Two 7-bit values (Any of these can be used as a Gn set within the ISO framework):
Japan: The original Japanese 2-byte national standard was JIS C6226-1978. This was significantly revised as JIS X0208-1983, with a minor update in 1990. It includes punctuation and symbols (some specific to CJK or to Japanese), Hiragana, Katakana, and 6356 Kanji (Han), as well as basic letters for Latin, Greek, and Cyrillic (all in 2-byte form). JIS X0212 (1990) is an add-on set with additional Kanji (5801), additional Latin characters, and so forth. JIS C6226 provided a model for other East Asia national standards.
China: GB 2312-1980 is the basic national standard, with 6763 Hanzi (Han), punctuation and symbols, Katakana, Hiragana, basic Latin, Greek, and Cyrillic, plus Bopomofo.
Korea: KSC 5601-1987 is the most widely known of the Korean national standards. It includes 2350 composed Hangul syllables, 4620 distinct Hanja (Han), punctuation and symbols, Katakana, Hiragana, basic Latin, Greek, and Cyrillic; some of the Hanja are encoded multiple times, once for each pronunciation. This standard was updated in 1992; the basic standard was not significantly changed, but a new annex defined a complete "Johab" set of the 11,172 possible composed Hangul syllables.

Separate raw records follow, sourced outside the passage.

-- ==== Sys2Proof/Tests/Slice0.lean ====
section
/-! SUPPORT. The model's own tests: expected results come from 95_test_vectors.md, 44_secretgen.md R250 and the encodings of
30_encoding.md, never from the model. Each test of the machine is one step. -/

namespace Sys2Proof.Tests

set_option Elab.async false

open Sys2Proof.Machine

/-- The message space holding these bytes from offset 0. -/
def cells (bytes : List Byte) : Memory :=
  ((List.range bytes.length).zip bytes).filter (fun c => c.2 != unlistedByte)

/-- A unit under T1, as after reset, with this message and its extent presented. -/
def unit (bytes : List Byte) : State :=
  { State.reset with params := Config.t1, msg := cells bytes, ext := bytes.length }

/-- What the host has received after an outcome, and what it reads from `STATUS`. -/
def seen : Host.Outcome State Fault Refusal → Option (List (List Word) × Word)
  | .next t => some (t.rspq, t.status.word)
  | _ => none

/-- One step of a unit holding this message, on this accepted descriptor. -/
def runOn (bytes : List Byte) (frame : List Word) : Option (List (List Word) × Word) :=
  seen (step ((unit bytes).withAccepted frame))

/-- The message `M[i] = (7i + 3) mod 256` of 95_test_vectors.md section 2.3. -/
def ramp (len : Nat) : List Byte := (List.range len).map (fun i => BitVec.ofNat 8 (7 * i + 3))

/-! Decoding: words written out from R82 to R84, one command of each family and every operation code. -/

theorem test_decode_mixer :
    decodeFrame [0x01, 0x3, 0x5] = .ok (.mul128 3 5) ∧ decodeFrame [0x02, 0x3, 0x5] = .ok (.mix 3 5) ∧
    decodeFrame [0x03, 0x3, 0x5] = .ok (.mum 3 5) ∧ decodeFrame [0x08, 0x7] = .ok (.rand 7) := by decide +kernel

theorem test_decode_hash :
    decodeFrame [0x10, 0x3] = .ok (.hash 3) ∧ decodeFrame [0x11, 0x3, 0x1234] = .ok (.hashs 3 0x1234) ∧
    decodeFrame [0x12, 0x3, 0x5, 10, 11, 12, 13, 14, 15, 16, 17, 18] =
      .ok (.hashk 3 5 #v[10, 11, 12, 13, 14, 15, 16, 17, 18]) := by decide +kernel

theorem test_decode_montgomery :
    decodeFrame [0x20, 0x65] = .ok (.minv 101) ∧ decodeFrame [0x21, 0x2, 0x65] = .ok (.tomont 2 101) ∧
    decodeFrame [0x22, 0x65] = .ok (.mone 101) ∧ decodeFrame [0x23, 1, 2, 3, 4] = .ok (.mmul 1 2 3 4) ∧
    decodeFrame [0x24, 1, 2, 3, 4, 5] = .ok (.mpow 1 2 3 4 5) ∧ decodeFrame [0x25, 1, 2, 3, 4] = .ok (.sprp 1 2 3 4) ∧
    decodeFrame [0x26, 0xBFA17DC7] = .ok (.isprime 3215031751) := by decide +kernel

theorem test_decode_secretgen : decodeFrame [0x30, 0x9] = .ok (.mksec 9) := by decide +kernel

theorem test_decode_rejects :
    decodeFrame [] = .error .frameFault ∧ decodeFrame [0x00] = .error .illegalCommand ∧
    decodeFrame [0x31, 0] = .error .illegalCommand ∧ decodeFrame [0x102] = .error .illegalCommand ∧
    decodeFrame [0x8000000000000002, 3, 5] = .error .illegalCommand ∧ decodeFrame [0x02, 3] = .error .frameFault ∧
    decodeFrame [0x12, 0, 0, 1, 1, 1, 1, 1, 1, 1, 1] = .error .frameFault := by decide +kernel

theorem test_table_word :
    decodeTableWord 64 0x02 = some (.mix 0 0) ∧ decodeTableWord 64 0x04 = none ∧
    decodeTableWord 192 (0x02 + 3 * 2 ^ 64 + 5 * 2 ^ 128) = some (.mix 3 5) := by decide +kernel

/-! Well-formedness of a parameter record: one ill-formed record for each check of R10 and R27. -/

theorem test_wellformed_refuses_even_word :
    SecretTable.allOdd (Config.t1.secretDefault.set 0 0x39D43C5C4E3A724C) = false := by decide +kernel

theorem test_wellformed_refuses_popcount :
    SecretTable.allPopcount32 (Config.t1.secretDefault.set 0 1) = false := by decide +kernel

theorem test_wellformed_refuses_distance :
    SecretTable.allDistance32 (Config.t1.secretDefault.set 0 0x6596E14753CCA38B) = false := by decide +kernel

theorem test_wellformed_refuses_composite : ¬ SecretTable.AllPrime (Config.t1.secretDefault.set 0 9) := by
  intro h
  exact absurd (show Nat.Prime 9 from h 9 (by decide +kernel)) (by norm_num)

theorem test_wellformed_refuses_seeds : Params.seedsInTable { Config.t1 with seedWhiten := 1 } = false := by decide +kernel

theorem test_wellformed_refuses_candidates :
    Params.candOk { Config.t1 with cand := [] } = false ∧ Params.candOk { Config.t1 with cand := [0x0F, 0x07] } = false := by
  decide +kernel

theorem test_wellformed_refuses_retry_zero : Params.retryOk { Config.t1 with retryLimit := some 0 } = false := by decide +kernel

theorem test_wellformed_refuses_extent : extentOk (2 ^ 64 + 1) = false := by decide +kernel

/-! The mixer and the PRNG (95_test_vectors.md sections 2.1, 2.2, 2.7). -/

theorem test_mul128_max : runOn [] [0x01, 0xFFFFFFFFFFFFFFFF, 0xFFFFFFFFFFFFFFFF] =
    some ([[0x01, 0x1, 0xFFFFFFFFFFFFFFFE]], 0) := by decide +kernel

theorem test_mul128_general : runOn [] [0x01, 0x0123456789ABCDEF, 0xFEDCBA9876543210] =
    some ([[0x01, 0x2236D88FE5618CF0, 0x0121FA00AD77D742]], 0) := by decide +kernel

theorem test_mix_general : runOn [] [0x02, 0x0123456789ABCDEF, 0xFEDCBA9876543210] =
    some ([[0x02, 0x2317228F48165BB2]], 0) := by decide +kernel

theorem test_mum_order : runOn [] [0x03, 0x3, 0x5555555555555556] = some ([[0x03, 0x3, 0x1]], 0) := by decide +kernel

theorem test_rand_wraps : runOn [] [0x08, 0xFFFFFFFFFFFFFFFF] =
    some ([[0x08, 0x10BA1525E333549E, 0x2D358DCCAA6C78A4]], 0) := by decide +kernel

theorem test_rand_zero_output : runOn [] [0x08, 0xD2CA72335593875B] = some ([[0x08, 0, 0]], 0) := by decide +kernel

/-! The hash engine: every read shape, path and stride (95_test_vectors.md sections 2.3, 2.7). -/

theorem test_hash_short_paths :
    runOn [] [0x10, 0] = some ([[0x10, 0x13073134181A6915]], 0) ∧
    runOn (ramp 2) [0x10, 2] = some ([[0x10, 0xDD1B683C223FA4F0]], 0) ∧
    runOn (ramp 7) [0x10, 7] = some ([[0x10, 0x3BCD75C5B0D3A117]], 0) ∧
    runOn (ramp 15) [0x10, 15] = some ([[0x10, 0x3A0EE1335E08832B]], 0) := by decide +kernel

theorem test_hash_medium_and_bulk :
    runOn (ramp 113) [0x10, 113] = some ([[0x10, 0xEDB85186DCB4C8F6]], 0) ∧
    runOn (ramp 257) [0x10, 257] = some ([[0x10, 0xC8B6099565CEF9E0]], 0) := by decide +kernel

theorem test_hashs_seed : runOn [0x61, 0x62, 0x63] [0x11, 3, 0x1234] = some ([[0x11, 0xA520BF6825E40DDD]], 0) := by
  decide +kernel

theorem test_hash_reads_only_len : runOn [0x61, 0x62, 0x63] [0x10, 2] = some ([[0x10, 0x99704506674B75D0]], 0) := by
  decide +kernel

theorem test_hashk_zero_table : runOn [0x61, 0x62, 0x63] [0x12, 3, 5, 0, 0, 0, 0, 0, 0, 0, 0, 0] =
    some ([[0x12, 0x0B69879A]], 0) := by decide +kernel

theorem test_hashk_bulk_lanes : runOn ((List.range 129).map (BitVec.ofNat 8)) ([0x12, 129, 0] ++ Config.t1.secretDefault.toList) =
    some ([[0x12, 0xC52DAC83FA659F2A]], 0) := by decide +kernel

/-! The Montgomery engine (95_test_vectors.md sections 2.4, 2.5, 2.8). -/

theorem test_minv : runOn [] [0x20, 101] = some ([[0x20, 0x3A4C0A237C32B16D]], 0) ∧
    runOn [] [0x20, 100] = some ([[0x0420]], 0x0402) := by decide +kernel

theorem test_tomont : runOn [] [0x21, 106, 101] = some ([[0x21, 0x5C]], 0) ∧
    runOn [] [0x21, 5, 100] = some ([[0x0421]], 0x0402) := by decide +kernel

theorem test_mone : runOn [] [0x22, 0x8000000000000001] = some ([[0x22, 0x7FFFFFFFFFFFFFFF]], 0) ∧
    runOn [] [0x22, 0] = some ([[0x0422]], 0x0402) := by decide +kernel

theorem test_mmul : runOn [] [0x23, 5, 7, 101, 0x3A4C0A237C32B16D] = some ([[0x23, 3]], 0) ∧
    runOn [] [0x23, 0xFFFFFFFFFFFFFFC4, 0xFFFFFFFFFFFFFFC4, 0xFFFFFFFFFFFFFFC5, 0x34115B1E5F75270D] =
      some ([[0x23, 0xCBEEA4E1A08AD8C4]], 0) := by decide +kernel

theorem test_mmul_domain : runOn [] [0x23, 0x65, 1, 0x65, 0x3A4C0A237C32B16D] = some ([[0x0423]], 0x0402) ∧
    runOn [] [0x23, 5, 7, 0x65, 0x3A4C0A237C32B16E] = some ([[0x0423]], 0x0402) ∧
    runOn [] [0x23, 0, 0, 1, 1] = some ([[0x23, 0]], 0) := by decide +kernel

theorem test_mpow : runOn [] [0x24, 0x39, 25, 101, 0x3A4C0A237C32B16D, 0x4F] = some ([[0x24, 0x53]], 0) ∧
    runOn [] [0x24, 0xB1, 0xFFFFFFFFFFFFFFFF, 0xFFFFFFFFFFFFFFC5, 0x34115B1E5F75270D, 0x3B] =
      some ([[0x24, 0x3AEC94FB749E464A]], 0) := by decide +kernel

theorem test_mpow_domain : runOn [] [0x24, 0x39, 25, 101, 0x3A4C0A237C32B16D, 0x50] = some ([[0x0424]], 0x0402) ∧
    runOn [] [0x24, 0x65, 25, 101, 0x3A4C0A237C32B16D, 0x4F] = some ([[0x0424]], 0x0402) := by decide +kernel

theorem test_sprp : runOn [] [0x25, 3215031751, 7, 0xF45122604BD733F7, 0x6C7C1E3D] = some ([[0x25, 1]], 0) ∧
    runOn [] [0x25, 3215031751, 11, 0xF45122604BD733F7, 0x6C7C1E3D] = some ([[0x25, 0]], 0) ∧
    runOn [] [0x25, 101, 103, 0x3A4C0A237C32B16D, 0x4F] = some ([[0x25, 1]], 0) := by decide +kernel

theorem test_sprp_domain : runOn [] [0x25, 1, 2, 1, 0] = some ([[0x0425]], 0x0402) ∧
    runOn [] [0x25, 0x64, 2, 1, 0] = some ([[0x0425]], 0x0402) := by decide +kernel

theorem test_isprime_true : [2, 7, 11, 2053, 4294967291, 0xFFFFFFFFFFFFFFC5].all isPrime = true := by decide +kernel

theorem test_isprime_false : [0, 1, 4, 9, 49, 121, 2047, 3215031751, 3215031753, 0xFFFFFFFFFFFFFFFF].all (fun n => !isPrime n) =
    true := by decide +kernel

/-! The secret generator: rows of R250's trace. -/

/-- One step of a search in progress. -/
def searchedFrom (g : Generator) (p : Params) : Option State :=
  match step ({ unit [] with params := p, status := { busy := true, fault := false, ecode := 0 } }.generate g) with
  | .next t => some t
  | _ => none

theorem test_mksec_accepts_candidate_8 :
    (searchedFrom ⟨0xE3B704C547BA6418, [], 0⟩ Config.t1).map (fun t => t.activity) =
      some (.generating ⟨0x4D63732A9B1E2940, [0x39D43C5C4E3A724B], 0⟩) := by decide +kernel

theorem test_mksec_rejects_distance_36 :
    (searchedFrom ⟨0xB70FE18FEE81EE68, [0x39D43C5C4E3A724B], 0⟩ { Config.t1 with retryLimit := some 3 }).map
        (fun t => (t.activity, t.status.busy)) =
      some (.generating ⟨0x20BC4FF541E5B390, [0x39D43C5C4E3A724B], 1⟩, true) := by decide +kernel

theorem test_mksec_gen_fail :
    (searchedFrom ⟨0, [], 6⟩ { Config.t1 with retryLimit := some 6 }).map (fun t => (t.rspq, t.status.word)) =
      some ([[0x0530]], 0x0502) := by decide +kernel

/-! Decode faults, refusal, reset (95_test_vectors.md section 2.8, program 4). -/

theorem test_fault_responses :
    runOn [] [0x04, 1, 2] = some ([[0x0104]], 0x0102) ∧ runOn [] [] = some ([[0x0200]], 0x0202) ∧
    runOn [] [0x02, 3, 5, 7] = some ([[0x0202]], 0x0202) ∧
    runOn [0x61, 0x62, 0x63] [0x10, 4] = some ([[0x0310]], 0x0302) := by decide +kernel

/-- A unit that has taken `SpanFault`. -/
def faulted : State := { unit [] with status := { busy := false, fault := true, ecode := 0x03 } }

theorem test_refused_after_fault :
    seen (step (faulted.withAccepted [0x02, 3, 5])) = some ([[0x0F02]], 0x0302) ∧
    seen (step (faulted.withAccepted [0x7F])) = some ([[0x0F7F]], 0x0302) := by decide +kernel

theorem test_reset_clears_fault :
    seen (step (faulted.withHost [.reset])) = some ([], 0) := by decide +kernel

/-! The host's interface: the first instruction after reset. -/

theorem test_first_step_runs_decoded_mix :
    step (State.reset.withFetchWord 64 0x02) = exec (.mix 0 0) (State.reset.withAccepted [0x02, 0, 0]) := rfl

end Sys2Proof.Tests
end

Taiwan: CNS 11643-1992 defines a set of 2-byte standards, something like the parts of ISO 8859. Each part is called a plane, and the standard defines 16 planes. Only 7 planes currently have character assignments; altogether they include 48,027 Hanzi and ~700 other characters.
Three 7-bit values (these are mainly for bibliographic usage):
CCCII (Chinese Character Code for Information Interchange): The high-order value specifies the plane; planes are grouped into sets of 6, called layers. The first layer (53,016 code points) contains basic characters; most of the other layers are reserved for variant forms, which are assigned code points that correspond to the position of the equivalent basic character. The remaining layers contain Kana and Hangul (for Japanese and Korean).
EACC (East Asia Character Code): This is a U.S. standard (ANSI Z39.64) based on CCCII.